[The data]

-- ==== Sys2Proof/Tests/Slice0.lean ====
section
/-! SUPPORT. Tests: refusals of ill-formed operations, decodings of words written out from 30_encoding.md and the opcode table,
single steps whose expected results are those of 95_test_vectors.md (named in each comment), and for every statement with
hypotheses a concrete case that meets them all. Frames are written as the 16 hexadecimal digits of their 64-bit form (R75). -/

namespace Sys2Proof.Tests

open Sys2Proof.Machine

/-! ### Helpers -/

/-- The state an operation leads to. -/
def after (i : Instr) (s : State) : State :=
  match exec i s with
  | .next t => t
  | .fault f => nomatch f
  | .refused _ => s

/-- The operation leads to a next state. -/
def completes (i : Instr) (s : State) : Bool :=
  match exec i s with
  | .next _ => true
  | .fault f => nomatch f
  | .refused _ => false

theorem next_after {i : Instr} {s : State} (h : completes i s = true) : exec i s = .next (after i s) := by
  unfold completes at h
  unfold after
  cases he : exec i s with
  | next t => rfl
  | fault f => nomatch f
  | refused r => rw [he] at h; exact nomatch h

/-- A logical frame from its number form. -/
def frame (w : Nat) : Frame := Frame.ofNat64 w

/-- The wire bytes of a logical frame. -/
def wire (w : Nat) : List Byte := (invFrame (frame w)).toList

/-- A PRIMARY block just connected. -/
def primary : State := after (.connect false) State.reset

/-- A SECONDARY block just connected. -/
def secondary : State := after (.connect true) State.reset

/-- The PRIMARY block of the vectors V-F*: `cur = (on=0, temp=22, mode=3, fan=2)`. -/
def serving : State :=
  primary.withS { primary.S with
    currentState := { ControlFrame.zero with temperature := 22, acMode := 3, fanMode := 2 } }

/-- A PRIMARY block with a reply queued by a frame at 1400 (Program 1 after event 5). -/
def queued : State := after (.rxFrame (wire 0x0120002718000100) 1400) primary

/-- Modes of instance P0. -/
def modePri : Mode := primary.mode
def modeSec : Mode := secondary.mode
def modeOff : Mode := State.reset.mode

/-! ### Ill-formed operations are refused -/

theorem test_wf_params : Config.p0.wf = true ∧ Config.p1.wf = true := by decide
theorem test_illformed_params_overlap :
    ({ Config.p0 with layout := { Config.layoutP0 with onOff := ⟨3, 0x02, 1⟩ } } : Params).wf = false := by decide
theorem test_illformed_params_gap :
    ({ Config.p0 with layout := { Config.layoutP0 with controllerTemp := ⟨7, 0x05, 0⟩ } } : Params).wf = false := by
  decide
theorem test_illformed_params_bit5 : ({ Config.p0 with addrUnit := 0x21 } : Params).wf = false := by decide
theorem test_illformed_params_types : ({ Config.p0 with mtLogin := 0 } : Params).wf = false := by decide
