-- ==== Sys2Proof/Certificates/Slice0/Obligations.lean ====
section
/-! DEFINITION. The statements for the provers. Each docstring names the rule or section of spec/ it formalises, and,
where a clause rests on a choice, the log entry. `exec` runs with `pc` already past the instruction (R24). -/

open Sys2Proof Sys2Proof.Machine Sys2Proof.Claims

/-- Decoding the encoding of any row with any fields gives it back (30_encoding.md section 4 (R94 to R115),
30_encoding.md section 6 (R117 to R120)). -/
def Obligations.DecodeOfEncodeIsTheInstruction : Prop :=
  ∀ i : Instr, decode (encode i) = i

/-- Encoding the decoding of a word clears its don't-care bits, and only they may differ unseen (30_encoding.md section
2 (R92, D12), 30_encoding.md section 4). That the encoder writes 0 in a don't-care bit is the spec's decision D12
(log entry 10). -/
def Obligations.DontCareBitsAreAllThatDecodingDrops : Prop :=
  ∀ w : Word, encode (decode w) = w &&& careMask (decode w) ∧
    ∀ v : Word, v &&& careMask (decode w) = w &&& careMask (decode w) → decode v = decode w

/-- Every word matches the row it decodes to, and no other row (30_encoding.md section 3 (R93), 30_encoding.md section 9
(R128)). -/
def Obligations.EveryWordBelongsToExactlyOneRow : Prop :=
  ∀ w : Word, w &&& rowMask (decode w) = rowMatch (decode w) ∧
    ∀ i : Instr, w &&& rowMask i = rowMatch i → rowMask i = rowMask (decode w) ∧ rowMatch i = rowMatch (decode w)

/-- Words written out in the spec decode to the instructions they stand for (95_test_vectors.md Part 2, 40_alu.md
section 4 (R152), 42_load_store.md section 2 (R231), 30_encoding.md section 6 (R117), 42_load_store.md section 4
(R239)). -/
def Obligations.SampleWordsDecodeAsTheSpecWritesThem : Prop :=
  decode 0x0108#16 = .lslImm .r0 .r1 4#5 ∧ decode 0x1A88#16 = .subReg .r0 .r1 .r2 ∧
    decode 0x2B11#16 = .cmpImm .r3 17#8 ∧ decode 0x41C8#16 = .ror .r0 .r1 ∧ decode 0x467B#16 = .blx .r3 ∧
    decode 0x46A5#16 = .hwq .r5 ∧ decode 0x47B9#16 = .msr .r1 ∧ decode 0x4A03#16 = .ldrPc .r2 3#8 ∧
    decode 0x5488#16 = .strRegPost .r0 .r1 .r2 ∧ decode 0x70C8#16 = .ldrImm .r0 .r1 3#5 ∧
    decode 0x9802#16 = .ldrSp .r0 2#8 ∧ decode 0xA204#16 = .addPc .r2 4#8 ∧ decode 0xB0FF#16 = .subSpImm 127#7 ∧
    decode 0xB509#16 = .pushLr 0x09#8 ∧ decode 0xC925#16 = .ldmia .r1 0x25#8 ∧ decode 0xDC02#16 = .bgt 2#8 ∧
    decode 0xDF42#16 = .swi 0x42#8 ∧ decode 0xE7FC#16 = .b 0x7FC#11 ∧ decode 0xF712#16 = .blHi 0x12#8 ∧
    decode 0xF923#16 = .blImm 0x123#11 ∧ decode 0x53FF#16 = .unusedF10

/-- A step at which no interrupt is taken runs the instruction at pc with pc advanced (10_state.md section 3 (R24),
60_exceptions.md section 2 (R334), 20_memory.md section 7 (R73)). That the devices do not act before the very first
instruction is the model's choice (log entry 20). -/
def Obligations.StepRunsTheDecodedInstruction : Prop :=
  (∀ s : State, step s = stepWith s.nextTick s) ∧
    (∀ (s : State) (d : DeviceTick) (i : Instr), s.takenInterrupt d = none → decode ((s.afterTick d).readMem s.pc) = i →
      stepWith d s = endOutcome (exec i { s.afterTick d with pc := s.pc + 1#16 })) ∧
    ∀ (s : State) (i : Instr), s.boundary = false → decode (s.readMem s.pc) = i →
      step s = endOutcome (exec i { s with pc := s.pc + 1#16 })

==

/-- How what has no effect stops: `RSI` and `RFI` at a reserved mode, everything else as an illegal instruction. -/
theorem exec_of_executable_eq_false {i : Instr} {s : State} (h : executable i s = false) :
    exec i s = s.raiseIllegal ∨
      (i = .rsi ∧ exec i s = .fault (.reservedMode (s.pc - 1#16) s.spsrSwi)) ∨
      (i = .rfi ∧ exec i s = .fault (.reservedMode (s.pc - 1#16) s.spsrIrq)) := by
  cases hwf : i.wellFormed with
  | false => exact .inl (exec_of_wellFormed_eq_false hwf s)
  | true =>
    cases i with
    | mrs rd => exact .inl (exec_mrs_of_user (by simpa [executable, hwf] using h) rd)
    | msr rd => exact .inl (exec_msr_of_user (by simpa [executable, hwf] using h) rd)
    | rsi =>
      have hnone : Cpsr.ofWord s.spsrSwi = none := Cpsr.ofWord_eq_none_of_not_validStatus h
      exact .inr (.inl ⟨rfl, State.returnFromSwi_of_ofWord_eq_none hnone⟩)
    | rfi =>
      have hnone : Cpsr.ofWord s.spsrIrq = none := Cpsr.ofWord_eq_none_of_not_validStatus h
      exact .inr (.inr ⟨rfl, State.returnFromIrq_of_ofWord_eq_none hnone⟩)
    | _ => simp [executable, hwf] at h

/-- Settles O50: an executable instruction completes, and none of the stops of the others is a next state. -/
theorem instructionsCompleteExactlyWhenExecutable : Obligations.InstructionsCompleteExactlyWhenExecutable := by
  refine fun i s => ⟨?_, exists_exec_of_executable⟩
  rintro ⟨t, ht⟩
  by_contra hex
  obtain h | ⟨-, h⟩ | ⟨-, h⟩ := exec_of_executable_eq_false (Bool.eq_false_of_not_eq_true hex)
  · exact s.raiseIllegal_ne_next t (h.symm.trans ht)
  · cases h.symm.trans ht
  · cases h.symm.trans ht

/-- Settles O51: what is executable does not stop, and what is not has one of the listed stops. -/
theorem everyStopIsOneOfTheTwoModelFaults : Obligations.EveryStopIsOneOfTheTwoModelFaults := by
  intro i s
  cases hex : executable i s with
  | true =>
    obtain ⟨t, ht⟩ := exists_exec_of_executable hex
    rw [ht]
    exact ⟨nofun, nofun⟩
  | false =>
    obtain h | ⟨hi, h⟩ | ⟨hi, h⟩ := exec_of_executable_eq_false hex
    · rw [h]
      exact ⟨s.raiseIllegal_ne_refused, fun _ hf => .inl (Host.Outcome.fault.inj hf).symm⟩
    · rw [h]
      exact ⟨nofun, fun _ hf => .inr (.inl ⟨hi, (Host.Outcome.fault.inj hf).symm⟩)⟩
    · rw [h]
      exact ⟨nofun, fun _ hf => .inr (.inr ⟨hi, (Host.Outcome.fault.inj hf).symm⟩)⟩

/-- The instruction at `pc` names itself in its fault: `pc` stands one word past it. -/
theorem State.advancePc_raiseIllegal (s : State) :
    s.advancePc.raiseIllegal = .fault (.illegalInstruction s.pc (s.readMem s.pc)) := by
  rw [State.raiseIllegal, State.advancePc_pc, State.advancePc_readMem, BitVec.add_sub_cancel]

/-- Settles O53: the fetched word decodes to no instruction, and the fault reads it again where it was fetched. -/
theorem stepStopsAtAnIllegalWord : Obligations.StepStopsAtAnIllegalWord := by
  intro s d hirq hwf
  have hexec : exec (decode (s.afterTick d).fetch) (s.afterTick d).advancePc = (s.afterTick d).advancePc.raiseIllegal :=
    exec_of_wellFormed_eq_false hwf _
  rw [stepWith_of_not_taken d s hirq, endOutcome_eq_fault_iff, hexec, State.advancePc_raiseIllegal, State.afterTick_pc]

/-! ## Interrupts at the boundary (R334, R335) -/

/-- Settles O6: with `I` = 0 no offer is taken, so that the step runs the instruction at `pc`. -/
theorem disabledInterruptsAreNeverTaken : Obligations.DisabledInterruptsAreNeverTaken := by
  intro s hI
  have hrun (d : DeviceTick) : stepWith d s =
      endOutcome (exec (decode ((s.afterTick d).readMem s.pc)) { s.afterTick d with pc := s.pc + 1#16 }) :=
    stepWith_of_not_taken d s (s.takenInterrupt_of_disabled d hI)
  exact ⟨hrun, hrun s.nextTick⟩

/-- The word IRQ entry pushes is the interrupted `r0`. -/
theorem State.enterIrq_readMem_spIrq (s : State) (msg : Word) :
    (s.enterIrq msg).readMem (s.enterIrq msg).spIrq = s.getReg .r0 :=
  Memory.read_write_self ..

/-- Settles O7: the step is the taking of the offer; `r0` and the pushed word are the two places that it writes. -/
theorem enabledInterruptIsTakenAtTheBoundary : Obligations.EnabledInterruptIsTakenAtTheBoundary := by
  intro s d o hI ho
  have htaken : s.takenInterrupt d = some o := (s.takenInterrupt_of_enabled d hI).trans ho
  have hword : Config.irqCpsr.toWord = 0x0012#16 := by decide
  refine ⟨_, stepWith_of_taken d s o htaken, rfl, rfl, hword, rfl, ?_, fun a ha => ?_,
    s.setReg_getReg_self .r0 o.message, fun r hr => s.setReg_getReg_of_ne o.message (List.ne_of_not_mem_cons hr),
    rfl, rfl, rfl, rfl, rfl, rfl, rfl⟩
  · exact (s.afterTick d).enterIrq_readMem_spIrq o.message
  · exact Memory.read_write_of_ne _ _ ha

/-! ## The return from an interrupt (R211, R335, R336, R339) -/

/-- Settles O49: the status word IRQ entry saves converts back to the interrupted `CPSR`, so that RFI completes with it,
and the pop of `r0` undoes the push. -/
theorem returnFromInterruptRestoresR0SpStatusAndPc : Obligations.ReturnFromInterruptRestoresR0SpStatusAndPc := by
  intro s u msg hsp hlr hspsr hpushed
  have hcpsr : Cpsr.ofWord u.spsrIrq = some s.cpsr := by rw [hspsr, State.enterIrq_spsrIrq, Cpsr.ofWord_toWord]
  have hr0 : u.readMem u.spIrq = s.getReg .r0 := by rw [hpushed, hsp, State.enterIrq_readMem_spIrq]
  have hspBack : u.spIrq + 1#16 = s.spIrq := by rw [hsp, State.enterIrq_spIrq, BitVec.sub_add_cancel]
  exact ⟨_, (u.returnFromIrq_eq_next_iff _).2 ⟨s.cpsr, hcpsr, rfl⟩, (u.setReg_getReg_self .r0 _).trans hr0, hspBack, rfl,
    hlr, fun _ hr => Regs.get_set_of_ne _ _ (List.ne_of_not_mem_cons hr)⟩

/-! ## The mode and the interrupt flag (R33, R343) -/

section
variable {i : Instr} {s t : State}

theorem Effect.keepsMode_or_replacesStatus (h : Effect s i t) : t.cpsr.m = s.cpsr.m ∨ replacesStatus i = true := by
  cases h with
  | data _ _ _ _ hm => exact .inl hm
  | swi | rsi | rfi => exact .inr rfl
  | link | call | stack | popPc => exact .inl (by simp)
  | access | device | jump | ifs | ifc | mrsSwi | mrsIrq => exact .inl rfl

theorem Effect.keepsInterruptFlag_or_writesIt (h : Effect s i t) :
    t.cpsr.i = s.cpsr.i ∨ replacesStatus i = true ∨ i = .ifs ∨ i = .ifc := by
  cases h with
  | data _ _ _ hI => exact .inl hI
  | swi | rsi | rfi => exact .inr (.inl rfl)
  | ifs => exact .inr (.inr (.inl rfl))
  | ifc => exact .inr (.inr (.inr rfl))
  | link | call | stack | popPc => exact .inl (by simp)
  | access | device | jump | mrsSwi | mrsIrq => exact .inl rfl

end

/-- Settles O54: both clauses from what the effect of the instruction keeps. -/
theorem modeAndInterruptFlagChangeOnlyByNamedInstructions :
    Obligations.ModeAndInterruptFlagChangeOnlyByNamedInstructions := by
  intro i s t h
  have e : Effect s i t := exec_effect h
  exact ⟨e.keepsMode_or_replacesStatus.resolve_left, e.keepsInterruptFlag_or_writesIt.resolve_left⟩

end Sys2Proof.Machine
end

==

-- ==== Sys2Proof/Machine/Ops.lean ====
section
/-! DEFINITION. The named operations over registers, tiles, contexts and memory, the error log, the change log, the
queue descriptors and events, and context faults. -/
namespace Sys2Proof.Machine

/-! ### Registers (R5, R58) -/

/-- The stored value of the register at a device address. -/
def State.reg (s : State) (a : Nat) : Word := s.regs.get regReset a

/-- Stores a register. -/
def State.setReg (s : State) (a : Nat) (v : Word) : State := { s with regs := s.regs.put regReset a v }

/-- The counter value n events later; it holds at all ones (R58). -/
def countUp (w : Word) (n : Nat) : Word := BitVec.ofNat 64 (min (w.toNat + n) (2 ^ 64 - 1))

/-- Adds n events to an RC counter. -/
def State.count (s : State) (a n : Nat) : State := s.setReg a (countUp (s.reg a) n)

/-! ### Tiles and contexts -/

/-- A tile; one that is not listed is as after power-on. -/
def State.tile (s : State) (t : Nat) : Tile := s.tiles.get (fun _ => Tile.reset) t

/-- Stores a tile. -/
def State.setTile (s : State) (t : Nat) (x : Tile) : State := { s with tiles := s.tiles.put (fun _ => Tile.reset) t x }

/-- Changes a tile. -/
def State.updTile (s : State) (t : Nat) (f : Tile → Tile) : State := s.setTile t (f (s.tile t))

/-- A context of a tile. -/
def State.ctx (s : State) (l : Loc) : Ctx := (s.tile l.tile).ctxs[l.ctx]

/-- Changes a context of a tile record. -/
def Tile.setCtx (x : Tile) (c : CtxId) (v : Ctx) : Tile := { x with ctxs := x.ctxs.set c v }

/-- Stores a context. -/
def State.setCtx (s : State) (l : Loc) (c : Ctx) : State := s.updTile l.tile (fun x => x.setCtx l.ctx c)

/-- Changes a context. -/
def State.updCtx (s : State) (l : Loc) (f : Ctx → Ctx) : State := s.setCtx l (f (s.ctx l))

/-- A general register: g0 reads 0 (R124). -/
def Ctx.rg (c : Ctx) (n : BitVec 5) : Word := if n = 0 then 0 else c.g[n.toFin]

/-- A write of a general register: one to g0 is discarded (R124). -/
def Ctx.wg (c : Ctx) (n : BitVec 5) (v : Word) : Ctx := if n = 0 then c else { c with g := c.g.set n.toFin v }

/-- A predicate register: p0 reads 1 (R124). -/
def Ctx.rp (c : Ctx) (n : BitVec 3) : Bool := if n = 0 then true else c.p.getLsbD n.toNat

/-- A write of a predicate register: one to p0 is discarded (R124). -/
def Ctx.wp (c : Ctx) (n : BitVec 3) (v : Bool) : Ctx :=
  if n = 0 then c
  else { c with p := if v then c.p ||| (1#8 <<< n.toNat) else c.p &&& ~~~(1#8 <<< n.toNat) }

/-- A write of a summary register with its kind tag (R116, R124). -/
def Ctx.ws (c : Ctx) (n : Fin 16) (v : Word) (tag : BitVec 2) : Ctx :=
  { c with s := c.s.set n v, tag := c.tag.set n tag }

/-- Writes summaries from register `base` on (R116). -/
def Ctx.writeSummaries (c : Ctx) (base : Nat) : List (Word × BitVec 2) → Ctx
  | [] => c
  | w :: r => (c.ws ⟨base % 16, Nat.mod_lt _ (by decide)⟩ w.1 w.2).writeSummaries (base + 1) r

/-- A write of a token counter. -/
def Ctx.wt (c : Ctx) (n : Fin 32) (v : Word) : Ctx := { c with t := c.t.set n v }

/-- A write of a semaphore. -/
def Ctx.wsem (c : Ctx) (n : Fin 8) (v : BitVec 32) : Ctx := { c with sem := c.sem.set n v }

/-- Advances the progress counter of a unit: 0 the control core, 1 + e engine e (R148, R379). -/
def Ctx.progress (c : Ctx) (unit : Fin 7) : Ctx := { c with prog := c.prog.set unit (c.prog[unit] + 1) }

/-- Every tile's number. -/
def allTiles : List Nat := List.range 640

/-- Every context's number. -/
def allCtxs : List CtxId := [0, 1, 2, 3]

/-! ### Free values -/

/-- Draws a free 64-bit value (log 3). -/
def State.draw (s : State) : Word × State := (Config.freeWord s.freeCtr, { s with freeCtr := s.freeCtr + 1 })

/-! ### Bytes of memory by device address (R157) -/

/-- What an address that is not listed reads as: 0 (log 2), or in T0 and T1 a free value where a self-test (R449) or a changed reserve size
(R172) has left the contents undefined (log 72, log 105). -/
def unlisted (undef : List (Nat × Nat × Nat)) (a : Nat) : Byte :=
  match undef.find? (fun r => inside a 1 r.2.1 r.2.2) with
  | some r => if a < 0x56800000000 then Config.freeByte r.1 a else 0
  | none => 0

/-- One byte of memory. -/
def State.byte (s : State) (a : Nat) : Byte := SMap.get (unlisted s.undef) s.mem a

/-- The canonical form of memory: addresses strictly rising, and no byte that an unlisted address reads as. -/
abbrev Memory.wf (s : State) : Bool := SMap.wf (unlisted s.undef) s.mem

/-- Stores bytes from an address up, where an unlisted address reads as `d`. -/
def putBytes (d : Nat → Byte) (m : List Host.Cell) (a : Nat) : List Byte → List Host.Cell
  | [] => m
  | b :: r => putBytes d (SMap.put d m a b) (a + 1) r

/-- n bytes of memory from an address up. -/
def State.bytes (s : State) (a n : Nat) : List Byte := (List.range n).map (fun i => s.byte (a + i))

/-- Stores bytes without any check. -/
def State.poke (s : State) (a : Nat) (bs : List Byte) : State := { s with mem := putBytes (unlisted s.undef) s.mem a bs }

[Work to complete] Lines to set down from above: the line with "a b) (a + 1) r", the line with "def State.poke (s", and every line between, each exactly as written.

[Problem solution]
  | b :: r => putBytes d (SMap.put d m a b) (a + 1) r

/-- n bytes of memory from an address up. -/
def State.bytes (s : State) (a n : Nat) : List Byte := (List.range n).map (fun i => s.byte (a + i))

/-- Stores bytes without any check. -/
def State.poke (s : State) (a : Nat) (bs : List Byte) : State := { s with mem := putBytes (unlisted s.undef) s.mem a bs }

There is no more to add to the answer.